I checked it locally and Pinski's recommended change does seem to fix the codegen for this case. I end up with: MEM <vector(2) unsigned int> [(void *)Ptr.0_1] = { 7, 6291456 }; I am regression testing the change now on aarch64_be-none-elf. @Stefan maybe you can test it on your z13 ? The change in question is: --- a/gcc/fold-const.cc +++ b/gcc/fold-const.cc @@ -13712,6 +13712,8 @@ fold_ternary_loc (location_t loc, enum tree_code code, tree type, { unsigned HOST_WIDE_INT bitpos = tree_to_uhwi (op2); unsigned bitsize = TYPE_PRECISION (TREE_TYPE (arg1)); + if (BYTES_BIG_ENDIAN) + bitpos = TYPE_PRECISION (type) - bitpos - bitsize; wide_int tem = (wi::to_wide (arg0) & wi::shifted_mask (bitpos, bitsize, true, TYPE_PRECISION (type)));
I gave it a try on s390 and I also end up with MEM <vector(2) unsigned int> [(void *)Ptr.0_1] = { 7, 6291456 }; Thanks for the very fast fix :)
My aarch64_be-none-elf regression testing also came back with no new failures. @Pinski: given it was your suggestion do you want the commit? ;)
(In reply to avieira from comment #7) > My aarch64_be-none-elf regression testing also came back with no new > failures. > > @Pinski: given it was your suggestion do you want the commit? ;) I am working on other things right now.

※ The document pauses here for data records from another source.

-- ==== Sys2Proof/Machine/State.lean ====
section
/-! DEFINITION. Machine/State.lean: the state of the machine (10_state.md), the parameters of a run (00_scope.md rule R7),
the reasons a step can stop, and the state after reset (10_state.md rule R25). -/

namespace Sys2Proof.Machine

/-! ## Parameters of a run -/

/-- The CPUID feature flags (00_scope.md rule R2). -/
structure Features where
  fma      : Bool
  avx512f  : Bool
  avx512vl : Bool
deriving DecidableEq, Repr

/-- The implemented width of a linear address (00_scope.md rule R7, `LinearBits`). -/
inductive LinearBits where
  | bits48 | bits57
deriving DecidableEq, Repr

/-- What a translated access is for (92_eei_decisions.md D27: `Translate` takes the access kind). -/
inductive AccessKind where
  | read | fetch
deriving DecidableEq, Repr

/-- What `Translate` answers for the addresses of one range (20_memory.md rule R44). -/
inductive Translated where
  /-- The byte at the range's first linear address is the physical byte `physical`; the others follow in order. -/
  | maps (physical : BitVec 64)
  /-- A page fault with this fault code. The spec leaves the bits of the code out (20_memory.md rule R44); that it has 32
  is the model's choice (PRESUMED, log entry 10). -/
  | faults (code : BitVec 32)
  /-- Memory whose reads have side effects, which the spec refuses (20_memory.md rule R39). -/
  | device
deriving DecidableEq, Repr

/-- One range of linear addresses of `Translate`, for one kind of access and one privilege level or for all
(`none`). -/
structure TranslateRange where
  first  : BitVec 64
  last   : BitVec 64
  kind   : Option AccessKind
  cpl    : Option (BitVec 2)
  answer : Translated
deriving DecidableEq, Repr

/-- The configuration of 00_scope.md rule R7 that is not the mode: fixed for a run, and no step writes it. `translate` is
`Translate` as data: the first range that holds an address answers, and an address in no range is its own physical
address (log entry 7). -/
structure Params where
  features   : Features
  linearBits : LinearBits
  translate  : List TranslateRange
deriving DecidableEq, Repr

/-! ## Architectural state -/

/-- The processor mode of 00_scope.md rule R7. Real-address and virtual-8086 mode are told by `CR0.PE` and `RFLAGS.VM`
(60_exceptions.md rule R133), whatever this field holds. -/
inductive Mode where
  | long64 | compat32 | protected32
deriving DecidableEq, Repr

/-- What an access through a segment depends on (10_state.md rule R20, 20_memory.md rule R45): the base, the largest offset
that may be read, and whether the segment can be read at all (neither null nor unreadable). -/
structure Segment where
  base     : BitVec 64
  limit    : BitVec 32
  readable : Bool
deriving DecidableEq, Repr

/-- The segment registers (10_state.md rule R20, 30_encoding.md rule R61). -/
structure Segments where
  es : Segment
  cs : Segment
  ss : Segment
  ds : Segment
  fs : Segment
  gs : Segment
deriving DecidableEq, Repr

/-- Memory: the bytes that differ from `Config.unlistedByte`, by rising physical address (20_memory.md rule R31). -/
structure Memory where
  cells : List Host.Cell
deriving DecidableEq, Repr

/-- The state of the machine (10_state.md, the record before rule R13, and the further state its rules R20 to R22 and
20_memory.md rule R44 name). -/
structure State where
  /-- `ZMM0` to `ZMM31` (rule R13); where `MAX_VL = 256` only the low halves of the first sixteen exist. -/
  zmm    : Vector Vec 32
  /-- `k0` to `k7` (rule R15). -/
  k      : Vector Quad 8
  /-- `MXCSR` (rule R16). -/
  mxcsr  : BitVec 32
  /-- `RIP` (rule R18). -/
  rip    : Quad
  /-- `RAX` to `R15` (rule R19). -/
  gpr    : Vector Quad 16
  /-- Bases, limits and readability of the segments (rule R20). -/
  segs   : Segments
  /-- `RFLAGS` (rules R21, R22). -/
  rflags : Quad
  /-- `CR0` (rule R22). -/
  cr0    : Quad
  /-- `CR2`, the linear address of a page fault (20_memory.md rule R44). -/
  cr2    : Quad
  /-- `CR4` (rule R22). -/
  cr4    : Quad
  /-- `XCR0` (rule R22). -/
  xcr0   : Quad
  /-- The current privilege level (rule R22, 60_exceptions.md rule R146). -/
  cpl    : BitVec 2
  /-- The processor mode (00_scope.md rule R7). -/
  mode   : Mode
  /-- In a 32-bit mode, the code segment is a 16-bit one (30_encoding.md rule R69). -/
  code16 : Bool
  /-- The parameters of the run (00_scope.md rule R7). -/
  params : Params
  /-- Memory (20_memory.md rule R31). -/
  mem    : Memory
  /-- The MODEL's own field: how many free values have been drawn (log entry 2). -/
  draws  : Nat
deriving DecidableEq, Repr

/-- The vector lengths (30_encoding.md rule R51). -/
inductive VecLen where
  | v128 | v256 | v512
deriving DecidableEq, Repr

/-! ## Why a step stops -/

/-- The exceptions of 60_exceptions.md rule R130. Each is the outcome `Fault(#X, info, s'')` of 00_scope.md rule R11 with
the state `after` it (60_exceptions.md rule R141); delivery is outside the spec (00_scope.md rule R5). All are safe: they
are the outcomes the spec gives. -/
inductive Fault where
  /-- #UD, vector 6, raised by the mode, enabling, feature and encoding conditions of 60_exceptions.md rules R133 to R136,
  and in place of #XM by rule R132. Safe. -/
  | invalidOpcode (after : State)
  /-- #NM, vector 7, raised when `CR0.TS = 1` (60_exceptions.md rule R137). Safe. -/
  | deviceNotAvailable (after : State)
  /-- #SS(0), vector 12, raised by a memory operand in the stack segment (60_exceptions.md rule R138). Safe. -/
  | stackSegment (after : State)
  /-- #GP(0), vector 13, raised by a memory operand in another segment (60_exceptions.md rule R138) and by an instruction
  longer than fifteen bytes (30_encoding.md rule R57). Safe. -/
  | generalProtection (after : State)
  /-- #PF(code), vector 14, raised where `Translate` refuses a byte that is read (60_exceptions.md rule R138); the width of
  the code is the model's choice (log entry 10). Safe. -/
  | pageFault (code : BitVec 32) (after : State)
  /-- #XM, vector 19, raised by an unmasked SIMD floating-point exception (60_exceptions.md rules R131, R132). Safe. -/
  | simdFloatingPoint (after : State)
deriving DecidableEq, Repr

/-- What the spec gives no meaning to (00_scope.md rule R11, `Refused`). All are safe. -/
inductive Refusal where
  /-- An instruction of the table that has no meaning yet, raised by exec alone; no arm of exec answers with it. Safe. -/
  | notModelled (mnemonic : String)
  /-- The bytes are another instruction (30_encoding.md rule R71), raised by the step. Safe. -/
  | notThisGroup
  /-- More than one segment override, or `67H` twice (30_encoding.md rule R61), raised by the step. Safe. -/
  | repeatedPrefix
  /-- An extension bit set in a 32-bit mode (30_encoding.md rule R68 (c)), raised by the step. Safe. -/
  | extensionBit
  /-- A memory operand with 16-bit addressing (30_encoding.md rule R69, 00_scope.md rule R5), raised by the step. Safe. -/
  | addressing16
  /-- A byte of the instruction cannot be fetched (60_exceptions.md rule R140: outside the spec), raised by the step.
  Safe. -/
  | fetchFault
  /-- An operand in memory whose reads have side effects (20_memory.md rule R39), raised by a memory form. Safe. -/
  | readSideEffects
deriving DecidableEq, Repr

/-! ## Reset -/

/-- A segment with this base as it is after reset: limit `FFFFH`, readable (PRESUMED, the family's; log entry 8). -/
def resetSegment (base : BitVec 64) : Segment := ⟨base, 0xFFFF#32, true⟩

/-- The state after reset (10_state.md rule R25; what that rule does not give is in log entries 2, 3, 4, 7, 8, 9 and 31). -/
def State.reset : State where
  zmm    := Vector.replicate 32 0
  k      := Vector.replicate 8 0
  mxcsr  := 0x00001F80#32
  rip    := 0x0000FFF0#64
  gpr    := (Vector.replicate 16 0).set 2 Config.processorSignature
  segs   :=
    { es := resetSegment 0
      cs := resetSegment 0xFFFF0000#64
      ss := resetSegment 0
      ds := resetSegment 0
      fs := resetSegment 0
      gs := resetSegment 0 }
  rflags := 0x2#64
  cr0    := 0x60000010#64
  cr2    := 0
  cr4    := 0
  xcr0   := 1
  cpl    := 0
  mode   := .protected32
  code16 := true
  params := ⟨⟨true, true, true⟩, .bits48, []⟩
  mem    := ⟨[]⟩
  draws  := 0

end Sys2Proof.Machine
end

It won't be for a few weeks until I have sometime.
The master branch has been updated by Andre Simoes Dias Vieira <avieira@gcc.gnu.org>: https://gcc.gnu.org/g:2e30e90a0c2bf8147a6d24854aa653c332c8f84f commit r15-4336-g2e30e90a0c2bf8147a6d24854aa653c332c8f84f Author: Andre Vieira <andre.simoesdiasvieira@arm.com> Date: Mon Oct 14 16:24:07 2024 +0100 fold-const: Fix BIT_INSERT_EXPR folding for BYTES_BIG_ENDIAN [PR116997] Fix constant folding of BIT_INSER_EXPR for BYTES_BIG_ENDIAN targets. gcc/ChangeLog: PR middle-end/116997 * fold-const.cc (fold_ternary_loc): Fix BIT_INSERT_EXPR constant folding for BYTES_BIG_ENDIAN targets. gcc/testsuite/ChangeLog: * gcc.dg/vect/pr116997.c: New test. Co-authored-by: Andrew Pinski <quic_apinski@quicinc.com>
The releases/gcc-14 branch has been updated by Andre Simoes Dias Vieira <avieira@gcc.gnu.org>: https://gcc.gnu.org/g:b51b45eaf7131ec97b7fa180ffa6e8dedc24e74f commit r14-10938-gb51b45eaf7131ec97b7fa180ffa6e8dedc24e74f Author: Andre Vieira <andre.simoesdiasvieira@arm.com> Date: Mon Oct 14 16:24:07 2024 +0100 fold-const: Fix BIT_INSERT_EXPR folding for BYTES_BIG_ENDIAN [PR116997] Fix constant folding of BIT_INSER_EXPR for BYTES_BIG_ENDIAN targets. gcc/ChangeLog: PR middle-end/116997 * fold-const.cc (fold_ternary_loc): Fix BIT_INSERT_EXPR constant folding for BYTES_BIG_ENDIAN targets. gcc/testsuite/ChangeLog: * gcc.dg/vect/pr116997.c: New test. Co-authored-by: Andrew Pinski <quic_apinski@quicinc.com> (cherry picked from commit 2e30e90a0c2bf8147a6d24854aa653c332c8f84f)
The releases/gcc-13 branch has been updated by Andre Simoes Dias Vieira <avieira@gcc.gnu.org>: https://gcc.gnu.org/g:57df36f0365218987fe3565523d4c272935a6561 commit r13-9200-g57df36f0365218987fe3565523d4c272935a6561 Author: Andre Vieira <andre.simoesdiasvieira@arm.com> Date: Mon Oct 14 16:24:07 2024 +0100 fold-const: Fix BIT_INSERT_EXPR folding for BYTES_BIG_ENDIAN [PR116997] Fix constant folding of BIT_INSER_EXPR for BYTES_BIG_ENDIAN targets. gcc/ChangeLog: PR middle-end/116997 * fold-const.cc (fold_ternary_loc): Fix BIT_INSERT_EXPR constant folding for BYTES_BIG_ENDIAN targets. gcc/testsuite/ChangeLog: * gcc.dg/vect/pr116997.c: New test. Co-authored-by: Andrew Pinski <quic_apinski@quicinc.com> (cherry picked from commit 2e30e90a0c2bf8147a6d24854aa653c332c8f84f)
Fixed on all known affected branches. Closing.